On 3/8/23 14:21, Martin KaFai Lau wrote:
On 3/7/23 4:50 PM, Kui-Feng Lee wrote:
By improving the BPF_LINK_UPDATE command of bpf(), it should allow you
to conveniently switch between different struct_ops on a single
bpf_link. This would enable smoother transitions from one struct_ops
to another.
The struct_ops maps passing along with BPF_LINK_UPDATE should have the
BPF_F_LINK flag.
Signed-off-by: Kui-Feng Lee <kuifeng@xxxxxxxx>
---
include/linux/bpf.h | 1 +
include/uapi/linux/bpf.h | 8 ++++--
kernel/bpf/bpf_struct_ops.c | 46 ++++++++++++++++++++++++++++++++++
kernel/bpf/syscall.c | 43 ++++++++++++++++++++++++++++---
tools/include/uapi/linux/bpf.h | 7 +++++-
5 files changed, 98 insertions(+), 7 deletions(-)

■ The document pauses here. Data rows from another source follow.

/-- Every invariant holds of the part right after power-on. -/
def Obligations.SoundAtReset : Prop := Sound State.reset

/-- Every step keeps every queue, buffer, history and counter within its capacity, and tracker times within their moduli (R37,
R48, R107, R117, R168, R173, R176, R185). -/
def Obligations.CapacitiesKept : Prop :=
  ∀ s t : State, Bounded s → step s = .next t → Bounded t

/-- Every step keeps the fill in the range of the store's state, the write position ahead of the read position by the fill,
and the store HALTED exactly while the clock is ABSENT (R149, R154, R157). -/
def Obligations.StoreFillKept : Prop :=
  ∀ s t : State, StoreClocked s → step s = .next t → StoreClocked t

/-- Every step keeps the records that the store may still read, or repeat, at consecutive input frame indices (R154, R158). -/
def Obligations.StoreRunKept : Prop :=
  ∀ s t : State, StoreClocked s → StoreConsecutive s → step s = .next t → StoreConsecutive t

/-- Every step keeps every table field in its range, the release threshold below A, S above A and the own-string
coefficients at 0 (R3, R84, R89, R180, R181). -/
def Obligations.TableRangesKept : Prop :=
  ∀ s t : State, TablesSound s.tables → step s = .next t → TablesSound t.tables

/-- Every step keeps the blocks of a string in agreement, and no string in ATTACK, SOUNDING or DAMPED while the pickup
receiver is in HUNT (R15, R20, R30, R34, R70, R81, R131). -/
def Obligations.StringBlocksAgreeKept : Prop :=
  ∀ s t : State, StringsAgree s → step s = .next t → StringsAgree t

/-- Every step keeps every string's note groups whole (R93, R108, R121). -/
def Obligations.NoteGroupsKeptWhole : Prop :=
  ∀ s t : State, StringsAgree s → GroupsWhole s → step s = .next t → GroupsWhole t

/-- Every step keeps the trackers' intervals, periods, jump candidates and passing candidates in their ranges (R37, R48,
R58). -/
def Obligations.TrackerRangesKept : Prop :=
  ∀ s t : State, TablesSound s.tables → TrackersSound s → step s = .next t → TrackersSound t

/-- Every step keeps every number the part sends in range: notes 0…127, velocities 1…127, channels 1…16, GLIDE values within
1536, PRESS levels 0…127, Q 0…8191 (R72, R73, R87, R88, R98). -/
def Obligations.SentNumbersKeptInRange : Prop :=
  ∀ s t : State, TablesSound s.tables → NumbersInRange s → step s = .next t → NumbersInRange t

/-! ### Formats -/

/-- A stored record read back from its own bytes is the record: every field of every table survives GET and PUT (R179, R180,
R181). The bytes stand as the tables of R195 lay them out, most significant first. -/
def Obligations.StoredRecordsRoundTrip : Prop :=
  let number := fun (bytes : List Byte) (first width : Nat) =>
    ((bytes.drop first).take width).foldl (fun v b => v * 256 + b.toNat) 0
  let bit := fun b : Bool => if b then 1 else 0
  let link := fun next : Option (Fin 32) => match next with | some i => i.val | none => 255
  (∀ d : DeviceRecord, d.Sound → readDevice d.bytes = d ∧ d.bytes.length = 7 ∧ number d.bytes 0 1 = d.address ∧
    number d.bytes 1 2 = d.fA ∧ number d.bytes 3 3 = d.fs ∧
    number d.bytes 6 1 = bit d.faultNotices + 2 * bit d.recoverNotices + 4 * bit d.slipNotices + 8 * bit d.linkNotices) ∧
  (∀ r : StringRecord, r.Sound →
    let at' := number r.bytes
    readString r.outputMode r.sampleMode r.bytes = r ∧ r.bytes.length = 43 ∧
    OutputMode.ofCode (byteAt r.bytes 1) = some r.outputMode ∧ SampleMode.ofCode (byteAt r.bytes 2) = some r.sampleMode ∧
    at' 0 1 = bit r.enable ∧ at' 1 1 = (match r.outputMode with | .active => 0 | .frozen => 1 | .muted => 2) ∧
    at' 2 1 = (match r.sampleMode with | .raw => 0 | .cancelled => 1 | .zero => 2) ∧ at' 3 3 = r.attach ∧
    at' 6 3 = r.releaseThreshold ∧ at' 9 2 = r.releaseHold ∧ at' 11 1 = r.decayShift ∧ at' 12 3 = r.velocitySpan ∧
    at' 15 1 = r.lowPassShift ∧ at' 16 1 = r.hysteresisShift ∧ at' 17 1 = r.tolerance ∧ at' 18 1 = r.loopShift ∧
    at' 19 1 = r.confirm ∧ at' 20 2 = r.strikeDeadline ∧ at' 22 1 = link r.zoneHead ∧ at' 23 1 = r.noteHysteresis ∧
    at' 24 1 = r.reattackRatio ∧ at' 25 2 = r.reattackGuard ∧ at' 27 1 = r.glideStep ∧ at' 28 2 = r.glideInterval ∧
    at' 30 2 = r.pressInterval ∧ at' 32 3 = r.clipLevel ∧ at' 35 1 = r.clipCount ∧ at' 36 1 = r.stuckCount ∧
    at' 37 1 = bit r.converterFlagUse ∧ at' 38 1 = bit r.faultLatch ∧ at' 39 1 = r.faultWait ∧ at' 40 1 = r.faultTest ∧
    at' 41 2 = r.dampTime) ∧
  (∀ (n : StringNo) (row : CrosstalkRow), RowSound n row → readRow n (rowBytes row) = row ∧ (rowBytes row).length = 12 ∧
    ∀ t : StringNo, (number (rowBytes row) (2 * (t.num - 1)) 2 : Int) = row.get t % 65536) ∧
  (∀ z : ZoneRecord, z.Sound → readZone z.mode z.bytes = z ∧ z.bytes.length = 8 ∧
    ZoneMode.ofCode (byteAt z.bytes 4) = some z.mode ∧ number z.bytes 0 1 = z.low ∧ number z.bytes 1 1 = z.high ∧
    number z.bytes 2 1 = z.channel ∧ (number z.bytes 3 1 : Int) = z.transpose % 256 ∧
    number z.bytes 4 1 = (match z.mode with | .bend => 0 | .step => 1) ∧ number z.bytes 5 1 = z.bendRange ∧
    number z.bytes 6 1 = z.curve.val ∧ number z.bytes 7 1 = link z.next) ∧
  ∀ c : Curve, CurveSound c → readCurve (curveBytes c) = c ∧ (curveBytes c).length = 16 ∧
    ∀ i : Fin 16, number (curveBytes c) i.val 1 = c.get i

/-- A message the part builds is its address, its kind, its body and the CRC of these, high byte first, and passes the receiver's
check (R123, R170, R171, R191). The CRC is the register of R171: $FFFF at the start, each byte's bits from the most significant, and
the generator $8005 combined after the shift where the bit differs from the register's top bit. A good message with one byte changed
fails the check (derived from that computation). The bodies stand as R192 lays them out. -/
def Obligations.BuiltMessagesPassCheck : Prop :=
  let take := fun (register : BitVec 16) (bit : Bool) =>
    (register <<< 1) ^^^ if (register.getLsbD 15 ^^ bit) = true then 0x8005#16 else 0#16
  let bits := fun b : Byte => (List.range 8).map fun i => b.getLsbD (7 - i)
  let check := fun bytes : List Byte =>
    let register := (bytes.flatMap bits).foldl take 0xFFFF#16
    [register.extractLsb' 8 8, register.extractLsb' 0 8]
  (∀ bytes : List Byte, withCrc bytes = bytes ++ check bytes ∧
    ∀ high low, crcGood (bytes ++ [high, low]) = true ↔ [high, low] = check bytes) ∧
  (∀ (device : DeviceRecord) (kind : Byte) (body : List Byte),
    let checked := [BitVec.ofNat 8 device.address, kind] ++ body
    message device kind body = checked ++ check checked ∧ crcGood (message device kind body) = true) ∧
  (∀ (m : List Byte) (i : Nat) (b : Byte), 2 ≤ m.length → crcGood m = true → (h : i < m.length) → m[i] ≠ b →
    crcGood (m.set i b) = false) ∧
  ∀ (n : StringNo) (channel note velocity : Nat) (stamp : Index) (first second : Bool) (cause : LiftCause) (g : Glide)
    (p : Press),
    let b := fun v : Nat => BitVec.ofNat 8 v
    let stamped := fun i : Index => [i.extractLsb' 8 8, i.extractLsb' 0 8]
    let flags := [b ((if first then 1 else 0) + if second then 2 else 0)]
    strikeBody n channel note velocity stamp first second =
      [b n.num, b channel, b note, b velocity] ++ stamped stamp ++ flags ∧
    shiftBody n channel note stamp first second = [b n.num, b channel, b note] ++ stamped stamp ++ flags ∧
    liftBody n ⟨channel, note⟩ stamp cause = [b n.num, b channel, b note] ++ stamped stamp ++
      [b (match cause with
        | .release => 1 | .reattack => 2 | .fault => 3 | .link => 4 | .forced => 5 | .disabled => 6 | .reset => 7 | .mute => 8)] ∧
    glideBody n g = [b n.num, b g.channel] ++ stamped (BitVec.ofInt 16 g.value) ++ stamped g.stamp ++
      [b (if g.clamped then 1 else 0)] ∧
    pressBody n p = [b n.num, b p.channel, b p.level] ++ stamped p.stamp ∧
    noticeMessage (.fault n .clip) = (8, [b n.num, 1]) ∧ noticeMessage (.fault n .stuck) = (8, [b n.num, 2]) ∧
    noticeMessage (.fault n .converter) = (8, [b n.num, 3]) ∧ noticeMessage (.recover n) = (9, [b n.num]) ∧
    noticeMessage (.slip .repeat note) = (10, [1, b note]) ∧ noticeMessage (.slip .drop note) = (10, [2, b note]) ∧
    noticeMessage (.link .pickupDown) = (11, [1, 1]) ∧ noticeMessage (.link .pickupUp) = (11, [1, 2]) ∧
    noticeMessage (.link .synthRestored) = (11, [2, 3])

/-- The fields of the frames the part builds, a synth forward frame and a pickup return frame, stand where R190 puts them, with 0
in the unused bits, and the fields of the frames it receives, a pickup forward frame and a synth return frame, are read from there
(R189, R190). That frame bit 0 is the most significant bit of the word is the model's way to write a frame (log 11). -/
def Obligations.SynthFrameFieldsInPlace : Prop :=
  let field (f : FrameBits) (first width : Nat) : BitVec width := f.extractLsb' (256 - first - width) width
  let code : Tag → BitVec 2 := fun tag => match tag with | .idle => 0#2 | .first => 1#2 | .mid => 2#2 | .last => 3#2
  (∀ (record : FrameRecord) (prefill inSync : Bool) (tag : Tag) (side : Byte),
    let f := synthForwardFrame record prefill inSync tag side
    field f 0 16 = 0xC6B3#16 ∧
      (∀ n : StringNo, field f (16 + 24 * (n.num - 1)) 24 = BitVec.ofInt 24 (record.samples.get n)) ∧
      field f 160 16 = record.index ∧ field f 176 1 = BitVec.ofBool prefill ∧ field f 177 1 = BitVec.ofBool inSync ∧
      field f 178 2 = code tag ∧ field f 180 8 = side ∧ field f 188 68 = 0#68) ∧
  (∀ (tag : Tag) (side : Byte),
    let f := pickupReturnFrame tag side
    field f 0 16 = 0xC6B3#16 ∧ field f 16 2 = code tag ∧ field f 18 8 = side ∧ field f 26 230 = 0#230) ∧
  ∀ f : FrameBits,
    (goodSync f = true ↔ field f 0 16 = 0xC6B3#16) ∧
    (∀ n : StringNo, frameSample f n = (field f (16 + 24 * (n.num - 1)) 24).toInt ∧
      (frameFlag f n = true ↔ field f (160 + (n.num - 1)) 1 = 1#1)) ∧
    code (pickupTag f) = field f 166 2 ∧ pickupSide f = field f 168 8 ∧
    code (returnTag f) = field f 16 2 ∧ returnSide f = field f 18 8

/-! ### Canceller and envelope -/

/-- The cancelled sample of a string is its raw sample less its five terms, each the exact quotient rounded to the nearest
integer with halves away from zero, saturated (R4, R5, R6). -/
def Obligations.CancelledSamplesExact : Prop :=
  ∀ (matrix : Six CrosstalkRow) (states : Six StringState) (raw : Six Int) (n : StringNo),
    let x := fun t => if (states.get t).faulted then 0 else raw.get t
    let term := fun t => (((matrix.get n).get t * x t).sign * ⌊(((matrix.get n).get t * x t).natAbs : ℚ) / 32768 + 1 / 2⌋ : Int)
    (cancel matrix states raw).get n =
      max (-8388608) (min 8388607 (raw.get n - ((StringNo.others n).map term).sum))

/-- A faulted string's raw sample reaches no other string's cancelled sample (R4). -/
def Obligations.FaultedNeighbourDropsOut : Prop :=
  ∀ (matrix : Six CrosstalkRow) (states : Six StringState) (raw : Six Int) (n t : StringNo) (x : Int),
    n ≠ t → (states.get t).faulted = true →
      (cancel matrix states (raw.set t x)).get n = (cancel matrix states raw).get n

/-- The work of the envelope unit on a cancelled sample (R15 to R19, R21, R22, R24, R28, R29, R82, R83). Where it runs, the level
becomes the larger of the magnitude and the decayed level. An IDLE string attacks exactly from A up. In ATTACK the peak, the guard
timer and the release-hold count move; in SOUNDING the valley, the guard timer and the count. RELEASE is due when the count
reaches the release hold. Otherwise a SOUNDING string re-attacks exactly when the guard has expired, e is at A or above, and
e × 8 is at least V × R: its note ends with a REATTACK LIFT where a LIFT is taken. The frame mark counts a running deadline,
whose expiry is due at 0, or the timers of a STRUCK note, and then the pressure level is judged. That the tracker's restart, the
mark and the pressure level belong to this one act is the model's (logs 30, 31, DESIGN CHOICE). -/
def Obligations.EnvelopeLevelAndTests : Prop :=
  ∀ (r : StringRecord) (y : Int) (stamp : Index) (u : StringUnit),
    let level := max (min y.natAbs 8388607) (u.env.level - u.env.level / 2 ^ r.decayShift)
    let after := envelopeSample r y stamp u
    let hold := if level < r.releaseThreshold then u.env.hold + 1 else 0
    let attacked := fun v : StringUnit =>
      { v with state := .attack, env := ⟨level, level, level, r.reattackGuard, 0⟩, tracker := .fresh .running,
               context := .pending (if r.strikeDeadline = 0 then .stopped else .running r.strikeDeadline),
               pitch := .none, due := { u.due with expiry := none } }
    let marked := fun v : StringUnit =>
      match v.context with
      | .pending (.running count) =>
        { v with context := .pending (.running (count - 1)),
                 due := { v.due with expiry := if count ≤ 1 then some stamp else v.due.expiry } }
      | .struck note =>
        { v with context := .struck { note with glideTimer := note.glideTimer - 1, pressTimer := note.pressTimer - 1 } }
      | .pending .stopped | .pending .waiting | .empty => v
    let released := fun v : StringUnit => { v with due := { v.due with release := some stamp } }
    ((u.state = .idle ∨ u.state = .attack ∨ u.state = .sounding ∨ u.state = .damped) → after.env.level = level) ∧
    ((u.state = .off ∨ u.state.faulted = true) → after = u) ∧
    (u.state = .idle → r.attach ≤ level → after = attacked u) ∧
    (u.state = .idle → level < r.attach → after = { u with env := { u.env with level := level } }) ∧
    (u.state = .attack →
      let v := { u with env := ⟨level, max u.env.peak level, u.env.valley, u.env.guard - 1, hold⟩ }
      after = marked (if r.releaseHold ≤ hold then released v else v)) ∧
    (u.state = .sounding →
      let v := { u with env := ⟨level, u.env.peak, min u.env.valley level, u.env.guard - 1, hold⟩ }
      let again := u.env.guard ≤ 1 ∧ r.attach ≤ level ∧ min u.env.valley level * r.reattackRatio ≤ level * 8
      (r.releaseHold ≤ hold → after = marked (released v)) ∧
      (hold < r.releaseHold → ¬ again →
        after = pressDecision r (min 127 (127 * level / r.velocitySpan)) stamp (marked v)) ∧
      (hold < r.releaseHold → again → after.state = .attack ∧ ∀ note, u.context = .struck note →
        (note.announced = false ∨ u.accepts r.outputMode = false ∨ 8 ≤ u.queue.length → after = attacked v) ∧
        (note.announced = true → u.accepts r.outputMode = true → u.queue.length ≤ 7 → after = attacked
          { v with queue := u.queue ++ [.lift stamp .reattack], glide := none, press := none })))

diff --git a/include/linux/bpf.h b/include/linux/bpf.h
index afca6c526fe4..29d555a82bad 100644
--- a/include/linux/bpf.h
+++ b/include/linux/bpf.h
@@ -1470,6 +1470,7 @@ struct bpf_link_ops {
void (*show_fdinfo)(const struct bpf_link *link, struct seq_file
*seq);
int (*fill_link_info)(const struct bpf_link *link,
struct bpf_link_info *info);
+ int (*update_map)(struct bpf_link *link, struct bpf_map *new_map);
};
struct bpf_tramp_link {
diff --git a/include/uapi/linux/bpf.h b/include/uapi/linux/bpf.h
index f9fc7b8af3c4..edef9cf7d596 100644
--- a/include/uapi/linux/bpf.h
+++ b/include/uapi/linux/bpf.h
@@ -1555,8 +1555,12 @@ union bpf_attr {
struct { /* struct used by BPF_LINK_UPDATE command */
__u32 link_fd; /* link fd */
- /* new program fd to update link with */
- __u32 new_prog_fd;
+ union {
+ /* new program fd to update link with */
+ __u32 new_prog_fd;
+ /* new struct_ops map fd to update link with */
+ __u32 new_map_fd;
+ };
__u32 flags; /* extra flags */
/* expected link's program fd; is specified only if
* BPF_F_REPLACE flag is set in flags */
diff --git a/kernel/bpf/bpf_struct_ops.c b/kernel/bpf/bpf_struct_ops.c
index 5a7e86cf67b5..79e663869e51 100644
--- a/kernel/bpf/bpf_struct_ops.c
+++ b/kernel/bpf/bpf_struct_ops.c
@@ -775,10 +775,56 @@ static int
bpf_struct_ops_map_link_fill_link_info(const struct bpf_link *link,
return 0;
}
+static int bpf_struct_ops_map_link_update(struct bpf_link *link,
struct bpf_map *new_map)
+{
+ struct bpf_struct_ops_value *kvalue;
+ struct bpf_struct_ops_map *st_map, *old_st_map;
+ struct bpf_struct_ops_link *st_link;
+ struct bpf_map *old_map;
+ int err = 0;
+
+ if (new_map->map_type != BPF_MAP_TYPE_STRUCT_OPS ||
+ !(new_map->map_flags & BPF_F_LINK))
+ return -EINVAL;
+
+ mutex_lock(&update_mutex);
+
+ st_link = container_of(link, struct bpf_struct_ops_link, link);
+
+ /* The new and old struct_ops must be the same type. */
+ st_map = container_of(new_map, struct bpf_struct_ops_map, map);
nit. move the st_link and st_map init out of the lock.
Ok
+
+ old_map = st_link->map;
rcu_dereference_protected(...)
+ old_st_map = container_of(old_map, struct bpf_struct_ops_map, map);
+ if (st_map->st_ops != old_st_map->st_ops ||
+ /* Pair with smp_store_release() during map_update */
+ smp_load_acquire(&st_map->kvalue.state) !=
BPF_STRUCT_OPS_STATE_READY) {
nit. test the smp_load_acquire(&st_map...) outside of the lock.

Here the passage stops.